- [WORK ITEM] No line before the one containing "rg 0x280004 0" should appear; that line and all lines after it, through the end of the data, are to be set down exactly.
(GIVEN DATA begins)
-- ==== Sys2Proof/Machine/Regs.lean ====
section
/-! DEFINITION. The BAR0 register file, row by row as the register tables of spec/ give it (Tables ORG-6, FAB-12,
FRM-1, FRM-8, FRM-11, GRI-13, PIN-2, PIN-3, PIN-6 to PIN-9, ELA-6, CFG-10, SCR-9, DSP-9, RAD-10 to RAD-13, DEC-5,
CAP-7, CAP-8, MEM-6, LNK-7, LNK-8, HST-8, HST-9, CLK-6, PAIR-6, SEC-11, SEC-12 and rules R300 to R302, R338):
offset, strides, counts, and for every field its bits, access code, reset value, whether a warm reset keeps it, and the
encodings the field lists (R13). Reset values the spec states as fused, strapped, random or derived are DESIGN CHOICE
(notes/assumptions/2.md). -/

namespace Sys2Proof.Machine

/-- Registers of the GLB_ block, part 0: GLB_IDCODE, GLB_GRADE, GLB_SERIAL_LO, GLB_SERIAL_HI, GLB_TB_LO, GLB_TB_HI, GLB_STATUS, GLB_EVT_CFG, GLB_EVT_LOST, GLB_SCRATCH0, GLB_SCRATCH1, GLB_NOC_CFG. -/
def regsGlb0 : List RegDef := [
  rg 0x0 0 1 0 1 false [fd .ro 31 28 1, fd .ro 27 12 25728, fd .ro 11 1 709, fd .ro 0 0 1],
  rg 0x4 0 1 0 1 false [fd .ro 19 16 4, fd .ro 15 8 12, fd .ro 7 0 120],
  rg 0x8 0 1 0 1 true [⟨.ro, 31, 0, 0, true, []⟩],
  rg 0xc 0 1 0 1 false [⟨.ro, 31, 0, 0, true, []⟩],
  rg 0x10 0 1 0 1 true [⟨.ro, 31, 0, 0, true, []⟩],
  rg 0x14 0 1 0 1 false [⟨.ro, 31, 0, 0, true, []⟩],
  rg 0x18 0 1 0 1 false [fd .ro 3 3 0, fd .ro 2 2 0, fd .ro 1 1 1, fd .ro 0 0 0],
  rg 0x20 4 2 0 1 false [fd .rw 16 16 0, fd .rw 15 14 0, fd .rw 11 0 4095],
  rg 0x28 4 2 0 1 false [fd .rc 31 0 0],
  rg 0x30 0 1 0 1 false [⟨.rw, 31, 0, 0, true, []⟩],
  rg 0x34 0 1 0 1 false [⟨.rw, 31, 0, 0, true, []⟩],
  rg 0x40 0 1 0 1 false [⟨.rwl, 3, 0, 1, false, [(1, 8, 1)]⟩]]

/-- Every register of the GLB_ block. -/
def regsGlb : List RegDef :=
  regsGlb0

/-- Registers of the FAB_ block, part 0: FAB_NETFF_STAT, FAB_NETFF_LOC, FAB_NETFF_STEP, FAB_NETFF_FRAME_LO, FAB_NETFF_FRAME_HI, FAB_NETFF_TB_LO, FAB_NETFF_TB_HI, FAB_RGN_CFG, FAB_RGN_TILES_LO, FAB_RGN_TILES_HI, FAB_RGN_TRIG, FAB_RGN_PERIOD. -/
def regsFab0 : List RegDef := [
  rg 0x1f0000 32 4 0 1 false [⟨.w1c, 31, 31, 0, true, []⟩, ⟨.ro, 30, 30, 0, true, []⟩, ⟨.ro, 23, 20, 0, true, []⟩, ⟨.ro, 19, 16, 0, true, []⟩, ⟨.ro, 15, 10, 0, true, []⟩, ⟨.ro, 9, 5, 0, true, []⟩],
  rg 0x1f0004 32 4 0 1 false [⟨.ro, 31, 28, 0, true, []⟩, ⟨.ro, 27, 22, 0, true, []⟩, ⟨.ro, 21, 20, 0, true, []⟩, ⟨.ro, 19, 16, 0, true, []⟩, ⟨.ro, 15, 12, 0, true, []⟩, ⟨.ro, 11, 9, 0, true, []⟩, ⟨.ro, 8, 3, 0, true, []⟩],
  rg 0x1f0008 32 4 0 1 false [⟨.ro, 12, 0, 0, true, []⟩],
  rg 0x1f000c 32 4 0 1 true [⟨.ro, 31, 0, 0, true, []⟩],
  rg 0x1f0010 32 4 0 1 false [⟨.ro, 15, 0, 0, true, []⟩],
  rg 0x1f0014 32 4 0 1 true [⟨.ro, 31, 0, 0, true, []⟩],
  rg 0x1f0018 32 4 0 1 false [⟨.ro, 31, 0, 0, true, []⟩],
  rg 0x100000 64 16 0 1 false [fd .rwl 31 31 0, fd .rwl 30 30 0, ⟨.rwl, 27, 14, 0, false, [(4, 8192, 1)]⟩, fd .rwl 12 0 0],
  rg 0x100004 64 16 0 1 true [fd .rwl 31 0 0],
  rg 0x100008 64 16 0 1 false [fd .rwl 31 0 0],
  rg 0x10000c 64 16 0 1 false [fd .rwl 17 14 0, fd .rwl 13 9 0, ⟨.rwl, 8, 7, 1, false, [(1, 3, 1)]⟩, ⟨.rwl, 2, 0, 0, false, [(0, 4, 1)]⟩],
  rg 0x100010 64 16 0 1 false [fd .rwl 31 0 0]]

/-- Registers of the FAB_ block, part 1: FAB_RGN_STATUS, FAB_RGN_FRAME_LO, FAB_RGN_FRAME_HI, FAB_RGN_ANCHOR_LO, FAB_RGN_ANCHOR_HI, FAB_RGN_MISSED, FAB_RGN_GAP, FAB_TLQ_STAT, FAB_TLQ_LATE, FAB_GLB_STATUS, FAB_REST_LIMIT, FAB_PWR_HOLD. -/
def regsFab1 : List RegDef := [
  rg 0x100014 64 16 0 1 false [fd .ro 31 31 0, fd .ro 28 16 0, fd .ro 15 8 0, fd .ro 3 3 0, fd .ro 2 0 0],
  rg 0x100018 64 16 0 1 true [fd .ro 31 0 0],
  rg 0x10001c 64 16 0 1 false [fd .ro 15 0 0],
  rg 0x100020 64 16 0 1 true [fd .ro 31 0 0],
  rg 0x100024 64 16 0 1 false [fd .ro 31 0 0],
  rg 0x100028 64 16 0 1 false [fd .rc 31 0 0],
  rg 0x10002c 64 16 0 1 false [fd .ro 31 16 65535, fd .ro 15 0 0],
  rg 0x102000 8 64 0 1 false [fd .ro 31 31 0, fd .ro 27 24 0, fd .ro 17 9 0, fd .ro 8 0 0],
  rg 0x102004 8 64 0 1 false [fd .rc 31 0 0],
  rg 0x101000 0 1 0 1 false [fd .ro 6 6 0, fd .ro 5 5 0, fd .ro 4 4 0, fd .ro 3 0 0],
  rg 0x101004 0 1 0 1 false [⟨.rwl, 31, 0, 0, false, [(0, 0, 1), (16, 4294967295, 1)]⟩],
  rg 0x101008 0 1 0 1 false [⟨.rwl, 15, 0, 1024, false, [(64, 65535, 1)]⟩]]

/-- Registers of the FAB_ block, part 2: FAB_REST_MAX, FAB_REST_TOTAL_LO, FAB_REST_TOTAL_HI, FAB_REST_COUNT_LO, FAB_REST_COUNT_HI, FAB_REST_SRC, FAB_REST_CLR, FAB_REST_NOW, FAB_REPAIR, FAB_LOAD_STATUS, FAB_LOAD_ERR_REC, FAB_LOAD_ERR_LOC. -/
def regsFab2 : List RegDef := [
  rg 0x10100c 0 1 0 1 false [fd .ro 31 0 0],
  rg 0x101010 0 1 0 1 true [fd .ro 31 0 0],
  rg 0x101014 0 1 0 1 false [fd .ro 31 0 0],
  rg 0x101018 0 1 0 1 true [fd .ro 31 0 0],
  rg 0x10101c 0 1 0 1 false [fd .ro 31 0 0],
  rg 0x101020 4 6 0 1 false [fd .ro 31 0 0],
  rg 0x101038 0 1 0 1 false [fd .wo 0 0 0],
  rg 0x10103c 0 1 0 1 false [fd .ro 31 0 0],
  rg 0x103000 4 4 0 1 false [⟨.ro, 11, 9, 4, true, []⟩, ⟨.ro, 8, 6, 4, true, []⟩, ⟨.ro, 5, 3, 4, true, []⟩, ⟨.ro, 2, 0, 4, true, []⟩],
  rg 0x103010 0 1 0 1 false [fd .ro 31 31 0, fd .ro 30 28 0, fd .ro 23 16 0, fd .ro 10 0 0],
  rg 0x103014 0 1 0 1 false [fd .ro 31 0 0],
  rg 0x103018 0 1 0 1 false [fd .ro 29 24 0, fd .ro 23 20 0, fd .ro 19 14 0, fd .ro 12 0 0]]

/-- Registers of the FAB_ block, part 3: FAB_IMG_INFO, FAB_IMG_DIGEST, FAB_VLIB_VALID, FAB_VLIB_INV. -/
def regsFab3 : List RegDef := [
  rg 0x10301c 0 1 0 1 false [fd .ro 23 16 0, fd .ro 15 12 0, fd .ro 11 8 0, fd .ro 7 0 0],
  rg 0x103020 4 12 0 1 false [fd .ro 31 0 0],
  rg 0x103050 0 1 0 1 false [fd .ro 15 0 0],
  rg 0x103054 0 1 0 1 false [fd .wo 15 0 0]]

/-- Every register of the FAB_ block. -/
def regsFab : List RegDef :=
  regsFab0 ++ regsFab1 ++ regsFab2 ++ regsFab3

/-- Registers of the PIN_ block, part 0: PIN_CFG, PIN_STATIC, PIN_STAT, PIN_BANK_CTRL, PIN_BANK_STAT, PIN_CMP_HALT, PIN_CMP_CFG, PIN_CMP_CNT, PIN_FF_STAT, PIN_FF_STEP, PIN_FF_FRAME_LO, PIN_FF_FRAME_HI. -/
def regsPin0 : List RegDef := [
  rg 0x300000 16 512 0 1 false [fd .rwl 17 11 0, fd .rwl 9 8 2, fd .rwl 7 7 0, fd .rwl 6 6 0, fd .rwl 5 4 1, ⟨.rwl, 3, 2, 0, false, [(0, 2, 1)]⟩, fd .rwl 1 0 0],
  rg 0x300004 16 512 0 1 false [fd .rwl 1 1 0, fd .rwl 0 0 0],
  rg 0x300008 16 512 0 1 false [⟨.ro, 5, 5, 0, true, []⟩, fd .ro 4 3 0, fd .ro 2 2 0, fd .ro 1 1 0, fd .ro 0 0 0],
  rg 0x302000 16 16 0 1 false [fd .rwl 0 0 0],
  rg 0x302004 16 16 0 1 false [fd .ro 1 1 0, fd .ro 0 0 0],
  rg 0x302008 16 16 0 1 false [fd .rwl 15 0 0],
  rg 0x304000 8 512 0 1 false [fd .rwl 17 17 0, fd .rwl 16 16 0, fd .rwl 15 15 0, fd .rwl 12 8 0, fd .rwl 7 1 0, fd .rwl 0 0 0],
  rg 0x304004 8 512 0 1 false [fd .rc 31 0 0],
  rg 0x303000 32 16 0 1 false [⟨.w1c, 31, 31, 0, true, []⟩, ⟨.ro, 30, 30, 0, true, []⟩, ⟨.ro, 15, 12, 0, true, []⟩, ⟨.ro, 11, 11, 0, true, []⟩, ⟨.ro, 10, 10, 0, true, []⟩, ⟨.ro, 9, 9, 0, true, []⟩, ⟨.ro, 8, 0, 0, true, []⟩],
  rg 0x303004 32 16 0 1 false [⟨.ro, 12, 0, 0, true, []⟩],
  rg 0x303008 32 16 0 1 true [⟨.ro, 31, 0, 0, true, []⟩],
  rg 0x30300c 32 16 0 1 false [⟨.ro, 15, 0, 0, true, []⟩]]

/-- Registers of the PIN_ block, part 1: PIN_FF_TB_LO, PIN_FF_TB_HI, PIN_DCO_CTRL, PIN_DCO_DIV, PIN_DCO_FRAC, PIN_DCO_SSC, PIN_DCO_PROF. -/
def regsPin1 : List RegDef := [
  rg 0x303010 32 16 0 1 true [⟨.ro, 31, 0, 0, true, []⟩],
  rg 0x303014 32 16 0 1 false [⟨.ro, 31, 0, 0, true, []⟩],
  rg 0x306000 32 8 0 1 false [fd .ro 7 7 0, fd .rwl 6 5 1, fd .rwl 4 4 0, fd .rwl 3 3 0, ⟨.rwl, 2, 1, 0, false, [(0, 2, 1)]⟩, fd .rwl 0 0 0],
  rg 0x306004 32 8 0 1 false [⟨.rwl, 19, 13, 0, false, [(80, 127, 1)]⟩, ⟨.rwl, 12, 0, 0, false, [(20, 6400, 1)]⟩],
  rg 0x306008 32 8 0 1 false [fd .rwl 23 0 0],
  rg 0x30600c 32 8 0 1 false [⟨.rwl, 17, 7, 0, false, [(100, 2000, 1)]⟩, ⟨.rwl, 6, 0, 0, false, [(0, 100, 1)]⟩],
  rg 0x307000 128 8 4 32 false [fd .rwl 31 16 0, fd .rwl 15 0 0]]

/-- Every register of the PIN_ block. -/
def regsPin : List RegDef :=
  regsPin0 ++ regsPin1

/-- Registers of the ELA_ block, part 0: ELA_STATUS, ELA_REL_GAP, ELA_REL_CTRL, ELA_REL_RGN, ELA_GCLK_ACT, ELA_LL_CNT, ELA_HUB_OUT, ELA_HUB_OUT_HI, ELA_LL_DIS. -/
def regsEla0 : List RegDef := [
  rg 0x200000 0 1 0 1 false [fd .ro 4 4 0, fd .ro 3 3 1, fd .ro 2 2 0, fd .ro 1 1 0, fd .ro 0 0 0],
  rg 0x200004 0 1 0 1 false [fd .rwl 31 16 0, fd .rwl 15 0 0],
  rg 0x200008 0 1 0 1 false [fd .rwl 0 0 0],
  rg 0x20000c 0 1 0 1 false [fd .ro 15 0 0],
  rg 0x200010 0 1 0 1 false [fd .ro 15 0 0],
  rg 0x200014 0 1 0 1 false [fd .rc 31 0 0],
  rg 0x200020 0 1 0 1 false [fd .ro 31 0 0],
  rg 0x200024 0 1 0 1 false [fd .ro 15 0 0],
  rg 0x200100 4 16 0 1 false [fd .w1c 7 0 0]]

/-- Every register of the ELA_ block. -/
def regsEla : List RegDef :=
  regsEla0

/-- Registers of the CFG_ block, part 0: CFG_STATUS, CFG_LOAD_FRAMES, CFG_LOAD_ERR_FAR, CFG_RGN_STATE, CFG_FUSE, CFG_KEY_STATUS, CFG_KEY0_KCV, CFG_KEY1_KCV, CFG_FLASH, CFG_SPG_CTRL, CFG_SPG_PASS, CFG_SPG_NE_CNT. -/
def regsCfg0 : List RegDef := [
  rg 0x280000 0 1 0 1 false [fd .ro 31 31 0, fd .ro 30 28 0, fd .ro 23 16 0, fd .ro 15 8 0, fd .ro 1 0 0],
  rg 0x280004 0 1 0 1 false [fd .ro 12 0 0],
  rg 0x280008 0 1 0 1 false [fd .ro 12 0 0],
  rg 0x28000c 0 1 0 1 false [fd .ro 31 0 0],
  rg 0x280010 0 1 0 1 false [⟨.ro, 2, 2, 0, true, []⟩, ⟨.ro, 1, 1, 0, true, []⟩, ⟨.ro, 0, 0, 0, true, []⟩],
  rg 0x280014 0 1 0 1 false [⟨.w1c, 3, 3, 0, true, []⟩, ⟨.w1c, 2, 2, 0, true, []⟩, ⟨.ro, 1, 1, 0, true, []⟩, ⟨.ro, 0, 0, 0, true, []⟩],
  rg 0x280018 0 1 0 1 false [⟨.ro, 31, 0, 0, true, []⟩],
  rg 0x28001c 0 1 0 1 false [⟨.ro, 31, 0, 0, true, []⟩],
  rg 0x280020 0 1 0 1 false [fd .ro 1 1 0, fd .ro 0 0 0],
  rg 0x280030 0 1 0 1 false [⟨.rwl, 31, 16, 781, true, [(64, 65535, 1)]⟩, ⟨.rwl, 2, 2, 1, true, []⟩, ⟨.rwl, 1, 1, 0, true, []⟩, ⟨.rwl, 0, 0, 1, true, []⟩],
  rg 0x280034 0 1 0 1 false [⟨.ro, 31, 0, 0, true, []⟩],
  rg 0x280038 0 1 0 1 false [⟨.rc, 31, 0, 0, true, []⟩]]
(GIVEN DATA ends)
- [ANSWER BOX]
  rg 0x280004 0 1 0 1 false [fd .ro 12 0 0],
  rg 0x280008 0 1 0 1 false [fd .ro 12 0 0],
  rg 0x28000c 0 1 0 1 false [fd .ro 31 0 0],
  rg 0x280010 0 1 0 1 false [⟨.ro, 2, 2, 0, true, []⟩, ⟨.ro, 1, 1, 0, true, []⟩, ⟨.ro, 0, 0, 0, true, []⟩],
  rg 0x280014 0 1 0 1 false [⟨.w1c, 3, 3, 0, true, []⟩, ⟨.w1c, 2, 2, 0, true, []⟩, ⟨.ro, 1, 1, 0, true, []⟩, ⟨.ro, 0, 0, 0, true, []⟩],
  rg 0x280018 0 1 0 1 false [⟨.ro, 31, 0, 0, true, []⟩],
  rg 0x28001c 0 1 0 1 false [⟨.ro, 31, 0, 0, true, []⟩],
  rg 0x280020 0 1 0 1 false [fd .ro 1 1 0, fd .ro 0 0 0],
  rg 0x280030 0 1 0 1 false [⟨.rwl, 31, 16, 781, true, [(64, 65535, 1)]⟩, ⟨.rwl, 2, 2, 1, true, []⟩, ⟨.rwl, 1, 1, 0, true, []⟩, ⟨.rwl, 0, 0, 1, true, []⟩],
  rg 0x280034 0 1 0 1 false [⟨.ro, 31, 0, 0, true, []⟩],
  rg 0x280038 0 1 0 1 false [⟨.rc, 31, 0, 0, true, []⟩]]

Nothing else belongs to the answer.